§ Task to complete
Your task is to output the data exactly as it stands.

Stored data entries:
=== Section Start ===
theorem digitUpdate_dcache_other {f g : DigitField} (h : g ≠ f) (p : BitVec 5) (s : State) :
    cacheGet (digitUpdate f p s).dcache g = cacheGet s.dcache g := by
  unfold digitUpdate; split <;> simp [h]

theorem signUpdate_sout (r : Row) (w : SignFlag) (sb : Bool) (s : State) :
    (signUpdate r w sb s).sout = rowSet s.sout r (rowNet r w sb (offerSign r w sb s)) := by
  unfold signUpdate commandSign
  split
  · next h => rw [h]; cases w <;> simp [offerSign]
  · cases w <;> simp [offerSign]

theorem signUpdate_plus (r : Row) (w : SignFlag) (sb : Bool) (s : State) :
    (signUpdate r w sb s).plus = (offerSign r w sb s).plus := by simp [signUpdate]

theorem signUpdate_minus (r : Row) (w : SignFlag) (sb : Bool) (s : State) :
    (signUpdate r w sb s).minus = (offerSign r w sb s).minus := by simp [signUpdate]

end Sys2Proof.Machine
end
=== Section End ===
§ Problem solution
theorem digitUpdate_dcache_other {f g : DigitField} (h : g ≠ f) (p : BitVec 5) (s : State) :
    cacheGet (digitUpdate f p s).dcache g = cacheGet s.dcache g := by
  unfold digitUpdate; split <;> simp [h]

theorem signUpdate_sout (r : Row) (w : SignFlag) (sb : Bool) (s : State) :
    (signUpdate r w sb s).sout = rowSet s.sout r (rowNet r w sb (offerSign r w sb s)) := by
  unfold signUpdate commandSign
  split
  · next h => rw [h]; cases w <;> simp [offerSign]
  · cases w <;> simp [offerSign]

theorem signUpdate_plus (r : Row) (w : SignFlag) (sb : Bool) (s : State) :
    (signUpdate r w sb s).plus = (offerSign r w sb s).plus := by simp [signUpdate]

theorem signUpdate_minus (r : Row) (w : SignFlag) (sb : Bool) (s : State) :
    (signUpdate r w sb s).minus = (offerSign r w sb s).minus := by simp [signUpdate]

end Sys2Proof.Machine
end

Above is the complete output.